Current Clinical Trials

For lesions of the lip, anterior tongue, buccal mucosa, floor of the mouth, retromolar trigone, upper gingiva, and hard palate, treatment will be dictated by the location and size of the recurrent lesion as well as prior treatment.[1,2]

Standard treatment options:

  1. Surgery is the preferred treatment, if radiation therapy was used initially.[3]

  2. Surgery,[3] radiation therapy, or a combination of these may be considered for treatment, if surgery was used to treat the lesion initially.

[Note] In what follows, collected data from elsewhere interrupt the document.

theorem Effect.portLaw (h : ∀ p, PortLaw s p) (heffect : Effect s t) (p : Port) : PortLaw t p := by
  cases heffect with
  | startsUp => exact startUp_portLaw _ p
  | heldInReset => exact initialise_portLaw _ p
  | resetnFalls left | supplyLost left =>
    exact (endActivity_portLaw (h p) left).congr rfl rfl (fun _ _ => Iff.rfl) (fun hs => Stage.noConfusion hs)
  | fenceEntered =>
    have hlevel : PortLaw { s with pwrgood := false, fence := .fenced } p :=
      (h p).congr rfl rfl (fun _ _ => Iff.rfl) fun hs => ⟨hs, rfl⟩
    exact (enterFence_operates { s with pwrgood := false }).portLaw hlevel
  | fenceLeft =>
    have hlevel : PortLaw { s with pwrgood := true } p :=
      (h p).congr rfl rfl (fun _ _ => Iff.rfl) fun hs => ⟨hs, rfl⟩
    have hleft := (raise_operates { s with pwrgood := true } (name := .fenceLeft) (by decide) .part none
      0#16 s.absorbed).portLaw hlevel
    exact hleft.congr rfl rfl (fun _ _ => Iff.rfl) fun hs => ⟨hs, rfl⟩
  | waitEnds waits =>
    exact (h p).congr rfl rfl (fun _ _ => Iff.rfl) fun hs => Stage.noConfusion (waits.symm.trans hs)
  | profileWord w x stage reads => exact takeProfileWord_portLaw (h p) stage w reads
  | headerWord w x phase reads =>
    exact (advances_closed.takeHeaderWord s w).portLaw ((h p).access_done reads Requester.noConfusion)
  | checkWord w x phase reads =>
    exact (advances_closed.takeCheckWord s w).portLaw ((h p).access_done reads Requester.noConfusion)
  | loadWord w x phase reads =>
    exact (advances_closed.takeLoadWord s w).portLaw ((h p).access_done reads Requester.noConfusion)
  | granted r q free next =>
    by_cases hr : r = .client p
    · subst hr
      exact useGrant_portLaw_own (h p) free (nextGrant_mem next)
    · have hfree : (grantTo r s).inFlight = none := by cases r <;> exact free
      exact useGrant_portLaw_other (grantTo_portLaw_other (h p) hr) hfree hr q
  | readAnswered q x w reads =>
    by_cases hpq : p = q
    · subst hpq
      exact access_done_own (h p) reads (.refl _) _
    · exact (access_done_other (h p) hpq reads).complete_other hpq _
  | writeDone q x d w writes =>
    have hops := (spendAt_operates q ((s.writeWord x w).setInFlight none) x).trans (observe_operates q _ x d)
    have hmemory := hops.memory
    by_cases hpq : p = q
    · subst hpq
      refine access_done_own (h p) writes ?_ none
      rw [hmemory]
      exact hops
    · have hwritten : PortLaw (s.writeWord x w) p := (h p).congr rfl rfl (fun _ _ => Iff.rfl) fun hs => ⟨hs, rfl⟩
      exact (hops.portLaw (access_done_other hwritten hpq writes)).complete_other hpq none
  | engineWrote w x d v writes =>
    have hwritten : PortLaw (s.writeWord x v) p := (h p).congr rfl rfl (fun _ _ => Iff.rfl) fun hs => ⟨hs, rfl⟩
    exact ((operates_closed.advanceNumber ((s.writeWord x v).setInFlight none) w).advances.trans
      (advances_closed.afterWrite _ w)).portLaw (hwritten.access_done writes Requester.noConfusion)
  | engineVerified w x v reads =>
    exact (advances_closed.afterReadBack (s.setInFlight none) w v).portLaw
      ((h p).access_done reads Requester.noConfusion)
  | engineTakes => exact (operates_closed.engineTake s).portLaw (h p)
  | cycleTaken q kind x gone free =>
    by_cases hpq : p = q
    · subst hpq
      exact settleCycle_portLaw_own (h p) free.2 kind x gone
    · exact settleCycle_portLaw_other ((h p).port_other hpq _) hpq kind x
  | stepTimerEnds q =>
    split
    · exact (countBreak_operates ..).portLaw (h p)
    · exact (setSqr_operates ..).portLaw (h p)
  | lockoutEnds q => exact ((setSqr_operates s q _).trans (raise_operates _ (by decide) ..)).portLaw (h p)
  | idleTimerEnds q => exact (endSession_operates ..).portLaw (h p)
  | lifetimeEnds w => exact (endLease_operates ..).portLaw (h p)
  | holdoffEnds w => exact (setLease_operates ..).portLaw (h p)
  | cycleAbandoned q held =>
    by_cases hpq : p = q
    · subst hpq
      obtain ⟨c, hc⟩ := (h p).cycle_of_held held
      have hport : (s.setPort p (abandonedPort (s.ports.get p))).ports.get p = abandonedPort (s.ports.get p) := by simp
      refine ⟨?_, ?_, (h p).single, ?_, ?_, (h p).upstream⟩
      · rw [hport]
        simp [abandonedPort, (h p).idle]
      · rw [hport]
        exact (h p).held
      · rw [hport]
        intro c' q hc' hq
        obtain rfl : { c with abandoned := true } = c' := by simpa [abandonedPort, hc] using hc'
        exact (h p).waits c q hc hq
      · rw [hport]
        intro c' a hc' ha hholder
        obtain rfl : { c with abandoned := true } = c' := by simpa [abandonedPort, hc] using hc'
        exact (h p).flies c a hc ha hholder
    · exact (h p).port_other hpq _
  | endingExit q ending =>
    by_cases hpq : p = q
    · subst hpq
      obtain ⟨hclient, hmemory⟩ := (h p).not_held (by rw [ending]; decide)
      exact .of_free (by simp) (by simp) hclient hmemory
    · exact (h p).port_other hpq _
  | arrives n rest =>
    rw [takeNotice_frame]
    exact (h p).congr rfl rfl (fun _ _ => Iff.rfl) fun hs => ⟨hs, rfl⟩
  | same => exact h p
  | resetnMoves | pwrgoodMoves => exact (h p).congr rfl rfl (fun _ _ => Iff.rfl) fun hs => ⟨hs, rfl⟩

  3. Although chemotherapy has been shown to induce responses, no increase in survival has been demonstrated.[4]

Treatment options under clinical evaluation:

  • Clinical trials evaluating new chemotherapy drugs, chemotherapy and re-irradiation, or hyperthermia should be considered because surgical salvage after primary treatment by radiation therapy and radiation therapy after primary surgery give poor results.[5,6]
Current Clinical Trials

Check for U.S. clinical trials from NCI's list of cancer clinical trials that are now accepting patients with recurrent lip and oral cavity cancer. The list of clinical trials can be further narrowed by location, drug, intervention, and other criteria.

General information about clinical trials is also available from the NCI Web site.

References
  1. Harrison LB, Sessions RB, Hong WK, eds.: Head and Neck Cancer: A Multidisciplinary Approach. 3rd ed. Philadelphia, PA: Lippincott, William & Wilkins, 2009. 

  2. Vikram B, Strong EW, Shah JP, et al.: Intraoperative radiotherapy in patients with recurrent head and neck cancer. Am J Surg 150 (4): 485-7, 1985.  [PUBMED Abstract]

  3. Wong LY, Wei WI, Lam LK, et al.: Salvage of recurrent head and neck squamous cell carcinoma after primary curative surgery. Head Neck 25 (11): 953-9, 2003.  [PUBMED Abstract]

  4. Jacobs C, Lyman G, Velez-García E, et al.: A phase III randomized study comparing cisplatin and fluorouracil as single agents and in combination for advanced squamous cell carcinoma of the head and neck. J Clin Oncol 10 (2): 257-63, 1992.  [PUBMED Abstract]

  5. Hong WK, Bromer R: Chemotherapy in head and neck cancer. N Engl J Med 308 (2): 75-9, 1983.  [PUBMED Abstract]

  6. Vokes EE, Athanasiadis I: Chemotherapy of squamous cell carcinoma of head and neck: the future is now. Ann Oncol 7 (1): 15-29, 1996.  [PUBMED Abstract]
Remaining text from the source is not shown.